Wet weather and participation in Dry January also impacted trading, with pub groups seeing marginal like-for-like growth of 0.4%. 

While managed restaurant sales saw a slight rise of 0.3% during January, pubs have outperformed restaurants every month since the start of 2025. However, bar sales fell 4.9% behind January 2025 levels, and the on-the-go segment dropped 3.2%.

Total sales, which include venues opened in the last 12 months, rose 3.1%. This growth remains in line with recent inflation rates despite rising labour and input costs.

Performance varied by geography, with like-for-like sales increasing 0.1% outside the M25. Conversely, sales inside London fell 0.4% during the same period.

Karl Chessell, director of hospitality operators and food EMEA at NIQ, said: “January is always a tough month for hospitality, and many venues struggled for footfall as the post-Christmas pinch and rain kept many people at home. 

“New openings and higher prices mean hospitality growth is just about keeping up with inflation, and businesses will be hoping that these latest figures represent a temporary pause on spending rather than the shape of things to come in 2026. However, with so many pressures on both sales and costs, it is likely to be another challenging year for the sector.”

Saxon Moseley, head of leisure and hospitality at RSM UK, added: “The new year brought little respite for operators as the industry reported flat like-for-like results as low consumer confidence persisted into 2026, which was exacerbated by wet weather.
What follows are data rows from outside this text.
theorem hifLaneRetire_answers : AnswersOk .hifLaneRetire 0x0123 (fun s _ req => pcieLaneFree s (byteAt req 0) (byteAt req 1) = true)
    (fun s _ req => toLe 1 (if (epGet s (byteAt req 0)).dlUp
      then min (epGet s (byteAt req 0)).width (laneGroup (lanesRetired s (byteAt req 0) ||| 2 ^ byteAt req 1))
      else laneGroup (lanesRetired s (byteAt req 0) ||| 2 ^ byteAt req 1)) ++ zeros 3)
    (fun s t _ req => lanesRetired t (byteAt req 0) = lanesRetired s (byteAt req 0) ||| 2 ^ byteAt req 1 ∧
      (epGet t (byteAt req 0)).dlUp = (epGet s (byteAt req 0)).dlUp) := by
  refine answersOk_of_command (fun s ch seq => (rfl : execHifLaneRetire ch seq s = _)) (fun s ch seq req free => ?_)
  obtain ⟨named, onLink⟩ := pcieLaneFree_named free
  obtain ⟨lanes, up, width⟩ := retirePcieLane_retires s 0 named onLink
  refine ⟨retirePcieLane s (byteAt req 0) (byteAt req 1) 0, ?_, retirePcieLane_told s 0 ch, ?_, ?_⟩
  · dsimp only
    rw [free, lanes, up]
    by_cases linked : (epGet s (byteAt req 0)).dlUp = true
    · rw [if_pos linked, if_pos linked, width linked]; rfl
    · rw [if_neg linked, if_neg linked]; rfl
  · unfold lanesRetired hwField
    rw [hwWord_answer]
    exact lanes
  · rw [← up]
    exact congrArg Endpoint.dlUp (epGet_congr (answer_ep0 _ _ _ _ _) (answer_ep1 _ _ _ _ _) _)

/-! Windows. -/

theorem hifWttSet_answers : AnswersOk .hifWttSet 0x0120
    (fun _ _ req => byteAt req 0 ≤ 1 ∧ 1 ≤ byteAt req 1 ∧ 1 ≤ byteAt req 2 ∧ byteAt req 2 ≤ 30 ∧ byteAt req 1 + byteAt req 2 ≤ 256 ∧
      byteAt req 3 = 0 ∧ ∀ i < byteAt req 2, bits (le req (4 + 8 * i) 4) 17 3 = 0 ∧ bits (le req (8 + 8 * i) 4) 31 16 = 0) (fun _ _ _ => [])
    (fun s t ch req => (∀ i < byteAt req 2, wttGet t (byteAt req 0) (byteAt req 1 + i) =
      (BitVec.ofNat 32 (le req (4 + 8 * i) 4), BitVec.ofNat 32 (le req (8 + 8 * i) 4))) ∧ AnswerFrame [.ep0, .ep1] s t ch) := by
  refine answersOk_set (fun s ch seq => (rfl : execHifWttSet ch seq s = _)) ?_
  rintro s ch seq req ⟨named, first, some, few, inside, reserved, fields⟩
  refine ⟨_, if_neg ?_, (epMod_keeps _ _ _).same .mbx, fun i below => ?_, answer_frame_quiet ch seq rcOk [] (epMod_keeps _ _ _).frame (by decide) (by decide)⟩
  · rintro (h | h | h | h | h | h | h)
    · omega
    · omega
    · omega
    · omega
    · omega
    · exact h reserved
    · obtain ⟨i, below, h⟩ := List.any_eq_true.mp h
      obtain ⟨low, high⟩ := fields i (List.mem_range.mp below)
      simp [low, high] at h
  · unfold wttGet
    rw [if_neg (by omega), epGet_congr (answer_ep0 _ _ _ _ _) (answer_ep1 _ _ _ _ _)]
    unfold epMod
    rw [epGet_epSet_self]
    dsimp only [mapGetD]
    rw [mapGet_foldl_mapSet, if_pos (by omega), Nat.add_sub_cancel_left]
    rfl

theorem hifWttRead_answers : AnswersOk .hifWttRead 0x0121
    (fun _ _ req => byteAt req 0 ≤ 1 ∧ 1 ≤ byteAt req 2 ∧ byteAt req 2 ≤ 30 ∧ byteAt req 1 + byteAt req 2 ≤ 256)
    (fun s _ req => req ++ (List.range (byteAt req 2)).flatMap (fun i =>
      toLe 4 (wttGet s (byteAt req 0) (byteAt req 1 + i)).1.toNat ++ toLe 4 (wttGet s (byteAt req 0) (byteAt req 1 + i)).2.toNat))
    (fun s t ch _ => AnswerFrame [] s t ch) := by
  refine answersOk_query (fun s ch seq => (rfl : execHifWttRead ch seq s = _)) ?_
  rintro s ch seq req ⟨named, some, few, inside⟩
  exact if_neg (by omega)

theorem hifLinkQuery_answers : AnswersOk .hifLinkQuery 0x0122 (fun _ _ req => byteAt req 0 ≤ 1)
    (fun s _ req => toLe 4 (linkStatus s (byteAt req 0)) ++ toLe 4 (containStatus s (byteAt req 0)) ++
      toLe 4 (counter s (r_HIF_CNT_CPL_TIMEOUT (byteAt req 0))).toNat ++ toLe 4 (counter s (r_HIF_CNT_LATE_CPL (byteAt req 0))).toNat)
    (fun s t ch _ => AnswerFrame [] s t ch) :=
  answersOk_query (fun s ch seq => (rfl : execHifLinkQuery ch seq s = _)) (fun _ _ _ _ named => if_neg (Nat.not_lt.mpr named))

/-! Writes of configuration space. -/

/-- A write that reaches its function takes effect and is completed. -/
theorem completes_cfgWrite {c : Instr} {s : State} {ep f : Nat} {body : State → State} {Q : State → Prop} (reaches : cfgOpen s ep f = true)
    (row : exec c s = cfgWrite s ep f body) (q : Q (emit (body s) (.configCompletion ep f))) : Completes c s Q :=
  completes_of (row.trans (if_pos reaches)) q

theorem stopReads_stops (s : State) (ep : Nat) (p : Nat → Bool) (r : ReadReq) (read : r ∈ (epGet (stopReads s ep p) ep).reads)
    (named : p r.func = true) : r.quarantined = true ∨ r.data.isSome = true ∨ r.purpose = 9 := by
  unfold stopReads epMod at read
  rw [epGet_epSet_self] at read
  obtain ⟨x, -, rfl⟩ := List.mem_map.mp read
  dsimp only at named ⊢
  split at named
  next hit => rw [if_pos hit]; exact .inr (.inr rfl)
  next kept =>
    rw [if_neg kept]
    by_cases quarantined : x.quarantined = true
    · exact .inl quarantined
    · by_cases arrived : x.data.isSome = true
      · exact .inr (.inl arrived)
      · refine .inr (.inr ?_)
        rw [Bool.not_eq_true, Option.isSome_eq_false_iff] at arrived
        simpa [named, quarantined, arrived] using kept

theorem stopReads_fnGet (s : State) (ep : Nat) (p : Nat → Bool) (k n : Nat) : fnGet (stopReads s ep p) k n = fnGet s k n := by
  unfold stopReads
  exact fnGet_epMod s ep (fun _ => by rfl) k n

theorem busMasterEnableWrite_stops {s : State} {ep f : Nat} (reaches : cfgOpen s ep f = true) :
    Completes (.busMasterEnableWrite ep f false) s (fun t => (fnGet t ep f).bme = false ∧
      (∀ r ∈ (epGet t ep).reads, r.func = f → r.quarantined = true ∨ r.data.isSome = true ∨ r.purpose = 9) ∧
      Emits s t [.configCompletion ep f] ∧ ChangesOnly [.ep0, .ep1, .out] s t) := by
  have kept : Keeps [.ep0, .ep1] s (stopReads (fnMod s ep f (fun g => { g with bme := false })) ep (fun x => decide (x = f))) :=
    .last (stopReads_keeps _ _ _) (.mono (fnMod_keeps _ _ _ _))
  have disabled : (fnGet (stopReads (fnMod s ep f (fun g => { g with bme := false })) ep (fun x => decide (x = f))) ep f).bme = false := by
    rw [stopReads_fnGet]
    unfold fnMod
    rw [fnGet_fnSet_self]
  exact completes_cfgWrite reaches (rfl : execBusMasterEnableWrite ep f false s = _) ⟨disabled,
    fun r read own => stopReads_stops _ _ (fun x => decide (x = f)) r read (decide_eq_true own), emit_emits _ (kept.same .out),
    (Keeps.last (emit_keeps _ _) kept.mono).frame⟩

theorem busMasterEnableWrite_resumes {s : State} {ep f : Nat} (reaches : cfgOpen s ep f = true) :
    Completes (.busMasterEnableWrite ep f true) s (fun t => (fnGet t ep f).bme = true ∧ ∃ os, Emits s t (os ++ [.configCompletion ep f])) := by
  have enabled : (fnGet (fnMod s ep f (fun g => { g with bme := true })) ep f).bme = true := by
    unfold fnMod
    rw [fnGet_fnSet_self]
  have resumed := resumeSending_wired (fnMod s ep f (fun g => { g with bme := true })) ep
  obtain ⟨_, _, _, _, _, kept⟩ := resumed.func ep f
  obtain ⟨os, sent⟩ := resumed.out
  have bme : (fnGet (resumeSending (fnMod s ep f (fun g => { g with bme := true })) ep) ep f).bme = true := by rw [kept]; exact enabled
  exact completes_cfgWrite reaches (rfl : execBusMasterEnableWrite ep f true s = _) ⟨bme, os,
    Emits.append (sent.of_same ((fnMod_keeps _ _ _ _).same .out)) rfl⟩

theorem configWrite_writes {s : State} {ep f field value : Nat} (reaches : cfgOpen s ep f = true) :
    Completes (.configWrite ep f field value) s (fun t =>
      (fnGet t ep f).d3hot = (cfgField (fnGet s ep f) field value).d3hot ∧
      (fnGet t ep f).maxPayload = (cfgField (fnGet s ep f) field value).maxPayload ∧
      (fnGet t ep f).msixEnable = (cfgField (fnGet s ep f) field value).msixEnable ∧
      ((cfgField (fnGet s ep f) field value).d3hot = true → fnGet t ep f = cfgField (fnGet s ep f) field value ∧
        ChangesOnly [.ep0, .ep1, .out] s t) ∧ ∃ os, Emits s t (os ++ [.configCompletion ep f])) := by
  have written : fnGet (fnMod s ep f (fun g => cfgField g field value)) ep f = cfgField (fnGet s ep f) field value := by
    unfold fnMod
    rw [fnGet_fnSet_self]
  have quiet := fnMod_keeps s ep f (fun g => cfgField g field value)
  refine completes_cfgWrite reaches (rfl : execConfigWrite ep f field value s = _) ?_
  dsimp only
  rw [written]
  by_cases asleep : (cfgField (fnGet s ep f) field value).d3hot = true
  · have kept : Keeps [.ep0, .ep1] s (stopReads (fnMod s ep f (fun g => cfgField g field value)) ep (fun x => decide (x = f))) :=
      .last (stopReads_keeps _ _ _) quiet
    have stopped : ∀ o, fnGet (emit (stopReads (fnMod s ep f (fun g => cfgField g field value)) ep (fun x => decide (x = f))) o) ep f =
        cfgField (fnGet s ep f) field value := fun _ => (stopReads_fnGet _ _ _ _ _).trans written
    rw [if_pos asleep, stopped]
    refine ⟨rfl, rfl, rfl, fun _ => ⟨rfl, ?_⟩, [], emit_emits _ (kept.same .out)⟩
    exact (Keeps.last (emit_keeps _ _) kept.mono).frame
  · have resumed := resumeSending_wired (fnMod s ep f (fun g => cfgField g field value)) ep
    obtain ⟨_, _, _, _, _, kept⟩ := resumed.func ep f
    obtain ⟨os, sent⟩ := resumed.out
    have same : ∀ o, fnGet (emit (resumeSending (fnMod s ep f (fun g => cfgField g field value)) ep) o) ep f =
        fnGet (resumeSending (fnMod s ep f (fun g => cfgField g field value)) ep) ep f := fun _ => rfl
    rw [if_neg asleep, same, kept, written]
    exact ⟨rfl, rfl, rfl, fun h => absurd h asleep, os, Emits.append (sent.of_same (quiet.same .out)) rfl⟩

theorem flrInitiate_starts {s : State} {ep f : Nat} (reaches : cfgOpen s ep f = true) (idle : (fnGet s ep f).flrActive = false) :
    Completes (.flrInitiate ep f) s (fun t => (fnGet t ep f).flrActive = true ∧ (fnGet t ep f).gen = (fnGet s ep f).gen + 1 ∧
      (fnGet t ep f).bme = false) := by
  refine completes_cfgWrite reaches (rfl : execFlrInitiate ep f s = _) ?_
  show (fnGet (flrFunction s ep f 0) ep f).flrActive = true ∧ (fnGet (flrFunction s ep f 0) ep f).gen = _ ∧
    (fnGet (flrFunction s ep f 0) ep f).bme = false
  unfold flrFunction
  by_cases pf : f = 0
  · subst pf
    have quiet : fnGet (dropInta s ep) ep 0 = fnGet s ep 0 := by
      unfold dropInta
      split
      · exact fnGet_epMod s ep (fun _ => by rfl) ep 0
      · rfl
    obtain ⟨active, begun, -⟩ := flrStart_fnGet (dropInta s ep) ep 0 0
    rw [quiet] at begun
    rw [if_neg (by simp), if_neg (by simp [idle])]
    dsimp only
    rw [flrStarts_fnGet ep 0 (fun _ => if 0 = 0 then 1 else 0) _ _ ep (pf_not_enabledVf s ep)]
    exact ⟨active, begun idle⟩
  · obtain ⟨active, begun, -⟩ := flrStart_fnGet s ep f 0
    rw [if_pos pf]
    exact ⟨active, begun idle⟩

theorem vfEnableChange_changes {s : State} {ep n : Nat} {enable : Bool} (few : n ≤ 1024) (reaches : cfgOpen s ep 0 = true) :
    Completes (.vfEnableChange ep enable n) s (fun t => (fnGet t ep 0).vfEnable = enable ∧ (fnGet t ep 0).numVfs = n ∧
      ∀ v ∈ enabledVfs s ep, v ∉ enabledVfs t ep → (fnGet t ep v).flrActive = true) := by
  refine completes_cfgWrite reaches ((if_neg (Nat.not_lt.mpr few) : execVfEnableChange ep enable n s = _)) ?_
  dsimp only
  obtain ⟨u, hu⟩ : ∃ u, u = fnMod s ep 0 (fun g => { g with vfEnable := enable, numVfs := n }) := ⟨_, rfl⟩
  rw [← hu]
  obtain ⟨gone, hgone⟩ : ∃ gone, gone = (enabledVfs s ep).filter (fun v => !(enabledVfs u ep).contains v) := ⟨_, rfl⟩
  rw [← hgone]
  have set : (fnGet u ep 0).vfEnable = enable ∧ (fnGet u ep 0).numVfs = n := by
    rw [hu]
    unfold fnMod
    rw [fnGet_fnSet_self]
    exact ⟨rfl, rfl⟩
  have pf : fnGet (gone.foldl (fun s v => flrStart s ep v 0) u) ep 0 = fnGet u ep 0 :=
    flrStarts_fnGet ep 0 (fun _ => 0) gone u ep (by rw [hgone]; exact fun h => pf_not_enabledVf s ep (List.mem_filter.mp h).1)
  show (fnGet (gone.foldl (fun s v => flrStart s ep v 0) u) ep 0).vfEnable = enable ∧ (fnGet (gone.foldl (fun s v => flrStart s ep v 0) u) ep 0).numVfs = n ∧
    ∀ v ∈ enabledVfs s ep, v ∉ enabledVfs (gone.foldl (fun s v => flrStart s ep v 0) u) ep →
      (fnGet (gone.foldl (fun s v => flrStart s ep v 0) u) ep v).flrActive = true
  have vfs : enabledVfs (gone.foldl (fun s v => flrStart s ep v 0) u) ep = enabledVfs u ep := by
    unfold enabledVfs
    rw [pf]
  rw [pf, vfs]
  refine ⟨set.1, set.2, fun v was no => flrStarts_active ep (fun _ => 0) gone u (.inl ?_)⟩
  rw [hgone]
  exact List.mem_filter.mpr ⟨was, by simp [no]⟩

theorem flrComplete_ends {s : State} {ep f : Nat} (named : ep < 2) (active : (fnGet s ep f).flrActive = true) (empty : queuesOf s ep f = [])
    (alone : f ≠ 0 ∨ ∀ p ∈ (epGet s ep).funcs, p.1 ≠ 0 → p.2.flrActive = false) :
    Completes (.flrComplete ep f) s (fun t => (fnGet t ep f).flrActive = false ∧ (fnGet t ep f).gen = (fnGet s ep f).gen ∧
      ∀ ch ∈ chansOf ep f, (chanGet t ch).hostGen = (chanGet s ch).hostGen + 1) := by
  refine completes_of (if_pos ⟨named, active, empty, alone.imp_right (fun idle busy => ?_)⟩) (flrEnd_ends s ep f)
  obtain ⟨p, known, h⟩ := List.any_eq_true.mp busy
  simp only [Bool.and_eq_true, decide_eq_true_eq] at h
  rw [idle p known h.1] at h
  exact absurd h.2 (by decide)

theorem atsInvalidate_completes {s : State} {ep f addr len : Nat} {pasid : Option Nat} (reaches : cfgOpen s ep f = true)
    (apart : ∀ r ∈ (epGet s ep).reads, r.func = f → r.pasid = pasid → r.data.isNone = true → r.addr + r.len ≤ addr ∨ addr + len ≤ r.addr) :
    Completes (.atsInvalidate ep f pasid addr len) s (fun t => Emits s t [.invalidateCpl ep f] ∧
      (∀ p ∈ (epGet t ep).transCache, p.1 = f → p.2.1 = pasid.getD 1048576 → addr + len ≤ p.2.2 * 4096 ∨ p.2.2 * 4096 + 4096 ≤ addr) ∧
      ChangesOnly [.ep0, .ep1, .regs, .out] s t) := by
  obtain ⟨u, hu⟩ : ∃ u, u = epMod s ep (fun e => { e with transCache := e.transCache.filter (fun t =>
      !(decide (t.1 = f ∧ t.2.1 = pasid.getD 1048576) && decide (t.2.2 * 4096 < addr + len ∧ addr < t.2.2 * 4096 + 4096))) }) := ⟨_, rfl⟩
  have reads : (epGet u ep).reads = (epGet s ep).reads := by
    rw [hu]; unfold epMod; rw [epGet_epSet_self]
  have quiet : ¬ (epGet u ep).reads.any (fun r => decide (r.func = f ∧ r.pasid = pasid) && r.data.isNone &&
      decide (r.addr < addr + len ∧ addr < r.addr + r.len)) = true := by
    rw [reads, List.any_eq_true]
    rintro ⟨r, read, h⟩
    simp only [Bool.and_eq_true, decide_eq_true_eq] at h
    obtain ⟨⟨⟨own, same⟩, waits⟩, inside⟩ := h
    have := apart r read own same waits
    omega
  have row : exec (.atsInvalidate ep f pasid addr len) s =
      .next (emit (if f = 0 then u else bump u (r_HIF_VF_CNT_ATS_INV ep f)) (.invalidateCpl ep f)) := by
    rw [hu] at quiet ⊢
    show execAtsInvalidate ep f pasid addr len s = _
    unfold execAtsInvalidate
    rw [if_neg (by simpa using reaches)]
    exact if_neg quiet
  have kept : Keeps [.ep0, .ep1, .regs] s (if f = 0 then u else bump u (r_HIF_VF_CNT_ATS_INV ep f)) := by
    rw [hu]
    exact .ite (.mono (epMod_keeps _ _ _)) (.last (bump_keeps _ _) (.mono (epMod_keeps _ _ _)))
  have same : epGet (if f = 0 then u else bump u (r_HIF_VF_CNT_ATS_INV ep f)) ep = epGet u ep := by split <;> rfl
  refine completes_of row ⟨emit_emits _ (kept.same .out), ?_, (Keeps.last (emit_keeps _ _) kept.mono).frame⟩
  show ∀ p ∈ (epGet (if f = 0 then u else bump u (r_HIF_VF_CNT_ATS_INV ep f)) ep).transCache, _
  rw [same, hu]
  unfold epMod
  rw [epGet_epSet_self]
  intro p cached own process
  have outside := (List.mem_filter.mp cached).2
  simp only [own, process, and_self, decide_true, Bool.true_and, Bool.not_eq_true', decide_eq_false_iff_not] at outside
  omega
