-- ==== Sys2Proof/Machine/State.lean ====
section
/-! DEFINITION. The state of the VSFDC, which is the tuple of 10_state.md R40 as plain data (`Block`),
and the state a step runs on, which is the block and the host at its interface
(70_reset_and_hazards.md R263, R264; log 1). -/

namespace Sys2Proof.Machine

/-- STATE, the lifecycle (R32). Value 3 is never produced and has no constructor (93 I15; log 10). -/
inductive Mode where
  /-- 0: the configuration may be written. -/
  | config
  /-- 1: the configuration is frozen and TICK decodes. -/
  | run
  /-- 2: the configuration was rejected. -/
  | fatal
  deriving DecidableEq, Repr

/-- The error codes (60_exceptions.md R220). Codes 8..15 are never produced and have no constructor
(93 I15; log 10). -/
inductive ErrCode where
  | none
  | frameSizeMismatch
  | unsupportedFormat
  | readFailure
  | cmdIllegal
  | cmdState
  | outRange
  | outEmpty
  deriving DecidableEq, Repr

/-- The eight configuration registers (R22), each a whole 32-bit register. -/
structure CfgRegs where
  width : Word
  height : Word
  format : Word
  base : Word
  fgColor : Word
  bgColor : Word
  fps : Word
  rowmap : Word
  deriving DecidableEq, Repr

/-- What the host does next (R263). -/
inductive HostEvent where
  /-- It issues a transaction (R70). -/
  | command (t : Transaction)
  /-- It applies reset, between two commands (R250). -/
  | reset
  deriving DecidableEq, Repr

/-- The complete state of the VSFDC: the tuple of R40 and nothing else. -/
structure Block where
  /-- The eight configuration registers (R22 to R29). -/
  cfg : CfgRegs
  /-- OUT, row-major: the frame the last successful TICK decoded. A cell that no TICK has written is
  not listed (R30). -/
  out : Grid
  /-- OUT_VALID (R31). -/
  outValid : Bool
  /-- STATE (R32). -/
  mode : Mode
  /-- LAST_ERR (R33). -/
  lastErr : ErrCode
  /-- LOCK_REASON (R34). -/
  lockReason : BitVec 4
  /-- LAST_LEN (R35). -/
  lastLen : Word
  deriving DecidableEq, Repr

/-- The host's side of the interface (R263, R264): the model's own record, no state of the block
(log 1). Every list has the oldest entry first, but for the inputs, whose first entry comes next. -/
structure HostSide where
  /-- What the host will do: commands and resets, the next one first. -/
  events : List HostEvent
  /-- How coming reads will be answered, the next one first. Past its end `Config.portDraw` answers. -/
  answers : List PortAnswer
  /-- How many reads `Config.portDraw` has answered. -/
  draws : Nat
  /-- The read requests the block has issued, oldest first (R53). -/
  requests : List ReadRequest
  /-- The RESULT words the block has answered, oldest first (R70, R264). -/
  results : List Word
  deriving DecidableEq, Repr

/-- What a step runs on: the block, and the host that issues its commands and answers its reads. -/
structure State extends Block where
  /-- The host's side of the interface; it is no state of the block (log 1). -/
  host : HostSide
  deriving DecidableEq, Repr

/-- Why the machine could stop with a fault: it never does, so there is no constructor. Every error
of the spec ends one command, is recorded in LAST_ERR and leaves the block ready (R221, R232, R233). -/
inductive Fault where
  deriving DecidableEq, Repr

/-- Why an instruction could have no meaning. -/
inductive Refusal where
  /-- Raised by an arm of `exec` whose instruction is not modelled. No arm raises it. Safe: the model
  stops. -/
  | notModelled (mnemonic : String)
  deriving DecidableEq, Repr

/-- The configuration registers after reset (R22 to R29, R251, R252). -/
def CfgRegs.reset : CfgRegs where
  width := 128
  height := 64
  format := 0
  base := 0
  fgColor := Config.fgReset.setWidth 32
  bgColor := Config.bgReset.setWidth 32
  fps := 60
  rowmap := 0

/-- A host that has done nothing yet and has decided nothing. -/
def HostSide.idle : HostSide where
  events := []
  answers := []
  draws := 0
  requests := []
  results := []

/-- The block right after reset (R250, R252). OUT lists no cell: its reset content is unspecified
(R30; log 6). -/
def Block.reset : Block where
  cfg := CfgRegs.reset
  out := []
  outValid := false
  mode := .config
  lastErr := .none
  lockReason := 0
  lastLen := 0

/-- The block right after reset, and a host that has done nothing yet. -/
def State.reset : State where
  toBlock := Block.reset
  host := HostSide.idle

end Sys2Proof.Machine
end

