-- ==== Sys2Proof/Laws/PerInstr.lean ====
section
/-! SUPPORT. Facts about each command as syntax, one lemma per constructor of `Instr`. -/

/-- The words of a command (30_encoding.md R71, R72, R81): OP is at most 6, RSVD is 0, and IDX is legal
for OP exactly when the command is well-formed. -/
def Sys2Proof.Laws.EncodingShape.Statement (i : Sys2Proof.Instr) : Prop :=
  (Sys2Proof.fieldOp (Sys2Proof.encode i).cmd).toNat ≤ 6 ∧
    Sys2Proof.fieldRsvd (Sys2Proof.encode i).cmd = 0 ∧
    Sys2Proof.idxLegal (Sys2Proof.fieldOp (Sys2Proof.encode i).cmd)
      (Sys2Proof.fieldIdx (Sys2Proof.encode i).cmd) = i.wf

theorem Sys2Proof.Laws.EncodingShape.nop :
    Sys2Proof.Laws.EncodingShape.Statement .nop := by
  refine ⟨?_, ?_, ?_⟩ <;> decide

theorem Sys2Proof.Laws.EncodingShape.cfgWr (idx : BitVec 8) (value : Sys2Proof.Word) :
    Sys2Proof.Laws.EncodingShape.Statement (.cfgWr idx value) := by
  refine ⟨?_, Sys2Proof.fieldRsvd_encode _, ?_⟩
  · rw [Sys2Proof.fieldOp_encode]; exact (by decide : (0x1 : BitVec 4).toNat ≤ 6)
  · rw [Sys2Proof.fieldOp_encode, Sys2Proof.fieldIdx_encode]; rfl

theorem Sys2Proof.Laws.EncodingShape.cfgRd (idx : BitVec 8) :
    Sys2Proof.Laws.EncodingShape.Statement (.cfgRd idx) := by
  refine ⟨?_, Sys2Proof.fieldRsvd_encode _, ?_⟩
  · rw [Sys2Proof.fieldOp_encode]; exact (by decide : (0x2 : BitVec 4).toNat ≤ 6)
  · rw [Sys2Proof.fieldOp_encode, Sys2Proof.fieldIdx_encode]; rfl

theorem Sys2Proof.Laws.EncodingShape.lock :
    Sys2Proof.Laws.EncodingShape.Statement .lock := by
  refine ⟨?_, ?_, ?_⟩ <;> decide

theorem Sys2Proof.Laws.EncodingShape.tick :
    Sys2Proof.Laws.EncodingShape.Statement .tick := by
  refine ⟨?_, ?_, ?_⟩ <;> decide

theorem Sys2Proof.Laws.EncodingShape.outRd (x y : Sys2Proof.Halfword) :
    Sys2Proof.Laws.EncodingShape.Statement (.outRd x y) := by
  refine ⟨?_, Sys2Proof.fieldRsvd_encode _, ?_⟩
  · rw [Sys2Proof.fieldOp_encode]; exact (by decide : (0x5 : BitVec 4).toNat ≤ 6)
  · rw [Sys2Proof.fieldOp_encode, Sys2Proof.fieldIdx_encode]; rfl

theorem Sys2Proof.Laws.EncodingShape.statRd (idx : BitVec 8) :
    Sys2Proof.Laws.EncodingShape.Statement (.statRd idx) := by
  refine ⟨?_, Sys2Proof.fieldRsvd_encode _, ?_⟩
  · rw [Sys2Proof.fieldOp_encode]; exact (by decide : (0x6 : BitVec 4).toNat ≤ 6)
  · rw [Sys2Proof.fieldOp_encode, Sys2Proof.fieldIdx_encode]; rfl
end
With looming increases in business rates and national minimum wage, coupled with significant compliance costs associated with the new Employment Rights Act, the industry is in desperate need of growth. 

“Recent efforts to stimulate demand through discounting might help in the short term, but with margins squeezed, a more sustainable recovery will be required to avoid further losses on the high street.”